[Collected data]
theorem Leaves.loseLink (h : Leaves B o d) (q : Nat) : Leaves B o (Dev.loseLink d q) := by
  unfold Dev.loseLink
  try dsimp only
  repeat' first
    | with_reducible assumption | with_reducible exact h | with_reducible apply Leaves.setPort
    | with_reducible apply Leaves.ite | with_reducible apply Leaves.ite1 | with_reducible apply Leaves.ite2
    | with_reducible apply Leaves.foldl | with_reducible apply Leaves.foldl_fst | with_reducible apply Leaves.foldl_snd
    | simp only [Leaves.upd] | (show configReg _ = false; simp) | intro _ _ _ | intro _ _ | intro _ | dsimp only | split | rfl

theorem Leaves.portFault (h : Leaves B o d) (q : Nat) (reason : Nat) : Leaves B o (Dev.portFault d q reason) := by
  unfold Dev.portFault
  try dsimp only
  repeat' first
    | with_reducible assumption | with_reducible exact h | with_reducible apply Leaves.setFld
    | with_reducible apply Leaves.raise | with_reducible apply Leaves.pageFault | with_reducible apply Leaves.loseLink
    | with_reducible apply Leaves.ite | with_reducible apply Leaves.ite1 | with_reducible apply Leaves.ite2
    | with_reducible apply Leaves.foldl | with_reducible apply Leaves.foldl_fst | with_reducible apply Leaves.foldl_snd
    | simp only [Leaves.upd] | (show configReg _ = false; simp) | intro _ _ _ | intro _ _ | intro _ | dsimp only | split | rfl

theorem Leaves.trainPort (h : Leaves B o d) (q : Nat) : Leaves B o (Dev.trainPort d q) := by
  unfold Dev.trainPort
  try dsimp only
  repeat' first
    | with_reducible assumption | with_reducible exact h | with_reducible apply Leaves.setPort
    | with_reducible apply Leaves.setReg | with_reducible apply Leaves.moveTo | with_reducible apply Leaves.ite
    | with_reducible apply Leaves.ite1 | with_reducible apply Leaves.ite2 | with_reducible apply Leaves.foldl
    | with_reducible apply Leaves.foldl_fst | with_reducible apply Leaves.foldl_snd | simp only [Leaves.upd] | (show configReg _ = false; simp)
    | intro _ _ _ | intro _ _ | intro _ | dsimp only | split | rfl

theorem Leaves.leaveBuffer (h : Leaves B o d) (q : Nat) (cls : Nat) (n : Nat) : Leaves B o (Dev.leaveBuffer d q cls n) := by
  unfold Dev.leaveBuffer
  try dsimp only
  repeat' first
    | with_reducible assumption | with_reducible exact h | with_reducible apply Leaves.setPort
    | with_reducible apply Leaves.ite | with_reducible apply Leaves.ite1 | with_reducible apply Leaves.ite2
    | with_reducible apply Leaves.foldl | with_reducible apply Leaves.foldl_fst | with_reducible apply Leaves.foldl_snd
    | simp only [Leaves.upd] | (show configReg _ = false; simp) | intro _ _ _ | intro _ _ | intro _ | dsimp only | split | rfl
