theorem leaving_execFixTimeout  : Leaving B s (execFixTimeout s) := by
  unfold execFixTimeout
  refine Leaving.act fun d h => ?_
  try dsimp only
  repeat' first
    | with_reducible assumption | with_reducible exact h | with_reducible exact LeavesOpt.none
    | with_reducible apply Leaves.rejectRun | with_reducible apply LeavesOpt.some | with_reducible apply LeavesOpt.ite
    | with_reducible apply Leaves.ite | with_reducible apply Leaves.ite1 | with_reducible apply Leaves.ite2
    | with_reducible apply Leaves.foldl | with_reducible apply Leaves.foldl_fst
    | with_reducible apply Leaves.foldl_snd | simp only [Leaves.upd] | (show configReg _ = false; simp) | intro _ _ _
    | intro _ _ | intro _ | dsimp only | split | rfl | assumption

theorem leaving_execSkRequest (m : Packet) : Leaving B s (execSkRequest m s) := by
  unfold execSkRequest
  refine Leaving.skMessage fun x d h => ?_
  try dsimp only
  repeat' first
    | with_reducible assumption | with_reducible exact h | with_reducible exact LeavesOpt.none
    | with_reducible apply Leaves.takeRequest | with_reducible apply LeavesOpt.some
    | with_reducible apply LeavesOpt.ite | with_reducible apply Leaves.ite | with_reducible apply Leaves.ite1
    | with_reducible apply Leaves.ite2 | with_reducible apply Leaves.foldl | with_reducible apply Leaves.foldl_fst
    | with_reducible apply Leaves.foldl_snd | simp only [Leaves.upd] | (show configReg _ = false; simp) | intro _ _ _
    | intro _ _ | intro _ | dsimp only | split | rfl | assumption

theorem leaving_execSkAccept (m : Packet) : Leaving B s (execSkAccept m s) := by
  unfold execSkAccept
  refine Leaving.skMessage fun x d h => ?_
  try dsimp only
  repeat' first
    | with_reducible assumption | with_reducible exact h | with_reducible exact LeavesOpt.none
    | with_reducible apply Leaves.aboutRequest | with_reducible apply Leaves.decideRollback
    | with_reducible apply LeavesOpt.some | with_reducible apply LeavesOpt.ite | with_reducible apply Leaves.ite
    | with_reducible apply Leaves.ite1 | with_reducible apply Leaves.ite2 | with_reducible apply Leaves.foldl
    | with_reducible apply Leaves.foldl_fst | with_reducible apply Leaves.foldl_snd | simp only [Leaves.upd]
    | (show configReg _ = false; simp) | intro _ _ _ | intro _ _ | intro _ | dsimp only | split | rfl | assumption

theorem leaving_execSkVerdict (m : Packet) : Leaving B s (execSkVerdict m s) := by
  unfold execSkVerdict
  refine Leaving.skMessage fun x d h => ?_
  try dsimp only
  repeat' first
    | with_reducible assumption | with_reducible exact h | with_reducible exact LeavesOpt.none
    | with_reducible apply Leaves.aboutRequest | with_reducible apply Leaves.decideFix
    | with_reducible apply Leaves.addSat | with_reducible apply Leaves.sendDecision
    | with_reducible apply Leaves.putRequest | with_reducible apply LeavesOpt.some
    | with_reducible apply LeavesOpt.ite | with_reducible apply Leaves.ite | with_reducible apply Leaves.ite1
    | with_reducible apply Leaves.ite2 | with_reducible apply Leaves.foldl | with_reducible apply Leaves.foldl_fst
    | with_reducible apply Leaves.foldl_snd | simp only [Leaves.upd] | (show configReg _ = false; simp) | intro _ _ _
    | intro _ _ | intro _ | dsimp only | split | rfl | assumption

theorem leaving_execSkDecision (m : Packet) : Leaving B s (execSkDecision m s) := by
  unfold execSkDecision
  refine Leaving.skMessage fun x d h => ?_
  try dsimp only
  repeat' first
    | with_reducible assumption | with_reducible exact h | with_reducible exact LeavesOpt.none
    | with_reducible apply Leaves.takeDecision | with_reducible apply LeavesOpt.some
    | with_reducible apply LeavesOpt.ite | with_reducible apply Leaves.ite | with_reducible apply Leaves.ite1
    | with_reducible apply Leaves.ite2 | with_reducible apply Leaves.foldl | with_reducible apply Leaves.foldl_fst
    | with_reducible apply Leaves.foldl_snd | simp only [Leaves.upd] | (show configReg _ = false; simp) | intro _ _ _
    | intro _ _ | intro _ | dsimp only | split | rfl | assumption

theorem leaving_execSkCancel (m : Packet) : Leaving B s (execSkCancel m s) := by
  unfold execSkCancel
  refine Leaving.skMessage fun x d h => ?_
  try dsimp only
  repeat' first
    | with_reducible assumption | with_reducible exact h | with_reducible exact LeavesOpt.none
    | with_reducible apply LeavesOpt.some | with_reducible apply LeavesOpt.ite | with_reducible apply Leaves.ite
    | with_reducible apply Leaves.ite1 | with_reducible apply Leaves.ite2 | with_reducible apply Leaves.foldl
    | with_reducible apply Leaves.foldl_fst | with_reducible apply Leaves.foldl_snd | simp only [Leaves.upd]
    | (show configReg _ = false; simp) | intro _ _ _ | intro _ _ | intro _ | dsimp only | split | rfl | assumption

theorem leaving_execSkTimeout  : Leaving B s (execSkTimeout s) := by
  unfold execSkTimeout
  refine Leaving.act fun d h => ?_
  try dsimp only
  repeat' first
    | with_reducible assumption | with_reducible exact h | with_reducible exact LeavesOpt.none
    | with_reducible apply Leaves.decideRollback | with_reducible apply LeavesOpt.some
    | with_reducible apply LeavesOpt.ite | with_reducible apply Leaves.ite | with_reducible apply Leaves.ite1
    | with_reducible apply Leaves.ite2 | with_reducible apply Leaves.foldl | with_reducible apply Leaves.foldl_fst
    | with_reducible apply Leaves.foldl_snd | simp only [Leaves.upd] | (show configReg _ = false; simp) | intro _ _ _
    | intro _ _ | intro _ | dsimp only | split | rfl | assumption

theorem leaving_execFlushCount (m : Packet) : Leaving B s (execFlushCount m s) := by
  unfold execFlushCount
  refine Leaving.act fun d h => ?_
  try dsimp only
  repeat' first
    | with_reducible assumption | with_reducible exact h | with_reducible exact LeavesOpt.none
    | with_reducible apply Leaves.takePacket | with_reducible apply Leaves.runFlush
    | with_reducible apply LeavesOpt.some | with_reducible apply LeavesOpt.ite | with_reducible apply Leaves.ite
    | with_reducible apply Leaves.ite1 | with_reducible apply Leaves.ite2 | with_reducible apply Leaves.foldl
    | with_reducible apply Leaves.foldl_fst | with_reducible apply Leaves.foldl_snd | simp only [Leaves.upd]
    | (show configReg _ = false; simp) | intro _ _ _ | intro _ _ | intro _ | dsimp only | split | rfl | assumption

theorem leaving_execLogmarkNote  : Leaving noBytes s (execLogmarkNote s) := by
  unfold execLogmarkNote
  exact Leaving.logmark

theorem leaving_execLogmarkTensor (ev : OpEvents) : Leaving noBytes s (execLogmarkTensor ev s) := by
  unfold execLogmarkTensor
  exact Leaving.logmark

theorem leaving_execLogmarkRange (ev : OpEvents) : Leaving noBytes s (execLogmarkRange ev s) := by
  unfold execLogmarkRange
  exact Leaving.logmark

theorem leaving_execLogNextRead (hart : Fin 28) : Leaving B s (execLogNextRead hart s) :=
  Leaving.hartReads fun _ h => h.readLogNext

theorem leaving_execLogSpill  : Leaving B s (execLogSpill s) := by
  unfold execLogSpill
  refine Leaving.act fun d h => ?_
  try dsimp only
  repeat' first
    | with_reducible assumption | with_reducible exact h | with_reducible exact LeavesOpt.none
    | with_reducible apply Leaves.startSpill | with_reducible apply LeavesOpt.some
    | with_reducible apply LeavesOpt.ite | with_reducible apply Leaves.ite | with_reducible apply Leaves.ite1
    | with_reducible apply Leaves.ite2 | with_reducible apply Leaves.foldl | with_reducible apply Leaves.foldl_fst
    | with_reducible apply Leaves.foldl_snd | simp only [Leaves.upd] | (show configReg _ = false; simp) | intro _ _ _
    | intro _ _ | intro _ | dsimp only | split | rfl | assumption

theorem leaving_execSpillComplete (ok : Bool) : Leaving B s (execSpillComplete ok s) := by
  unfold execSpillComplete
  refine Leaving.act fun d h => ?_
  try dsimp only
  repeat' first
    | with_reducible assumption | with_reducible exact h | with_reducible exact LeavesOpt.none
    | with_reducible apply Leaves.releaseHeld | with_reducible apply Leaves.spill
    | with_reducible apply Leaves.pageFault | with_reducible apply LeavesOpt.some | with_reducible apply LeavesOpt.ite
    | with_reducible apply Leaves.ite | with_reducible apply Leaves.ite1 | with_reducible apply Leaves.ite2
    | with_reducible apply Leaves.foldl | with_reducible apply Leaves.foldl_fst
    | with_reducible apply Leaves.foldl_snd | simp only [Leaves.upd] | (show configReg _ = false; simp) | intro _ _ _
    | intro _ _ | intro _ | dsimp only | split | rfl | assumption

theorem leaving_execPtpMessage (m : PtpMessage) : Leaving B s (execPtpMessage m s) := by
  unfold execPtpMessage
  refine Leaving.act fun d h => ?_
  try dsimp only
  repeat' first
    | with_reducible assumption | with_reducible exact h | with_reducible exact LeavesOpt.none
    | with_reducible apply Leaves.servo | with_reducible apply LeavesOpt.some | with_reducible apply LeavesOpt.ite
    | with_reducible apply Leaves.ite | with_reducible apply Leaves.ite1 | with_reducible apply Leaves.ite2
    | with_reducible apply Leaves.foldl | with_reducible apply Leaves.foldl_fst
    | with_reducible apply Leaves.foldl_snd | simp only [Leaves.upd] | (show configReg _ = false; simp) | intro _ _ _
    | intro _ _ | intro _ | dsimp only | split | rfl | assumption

> INSTRUCTIONS FOR THE TASK
Exact reproduction is required. Give the lines of the data from its first line through the line containing "with_reducible apply Leaves.loseLink", and no others.

> ANSWER SPACE
theorem Leaves.loseLink (h : Leaves B o d) (q : Nat) : Leaves B o (Dev.loseLink d q) := by
  unfold Dev.loseLink
  try dsimp only
  repeat' first
    | with_reducible assumption | with_reducible exact h | with_reducible apply Leaves.setPort
    | with_reducible apply Leaves.ite | with_reducible apply Leaves.ite1 | with_reducible apply Leaves.ite2
    | with_reducible apply Leaves.foldl | with_reducible apply Leaves.foldl_fst | with_reducible apply Leaves.foldl_snd
    | simp only [Leaves.upd] | (show configReg _ = false; simp) | intro _ _ _ | intro _ _ | intro _ | dsimp only | split | rfl

theorem Leaves.portFault (h : Leaves B o d) (q : Nat) (reason : Nat) : Leaves B o (Dev.portFault d q reason) := by
  unfold Dev.portFault
  try dsimp only
  repeat' first
    | with_reducible assumption | with_reducible exact h | with_reducible apply Leaves.setFld
    | with_reducible apply Leaves.raise | with_reducible apply Leaves.pageFault | with_reducible apply Leaves.loseLink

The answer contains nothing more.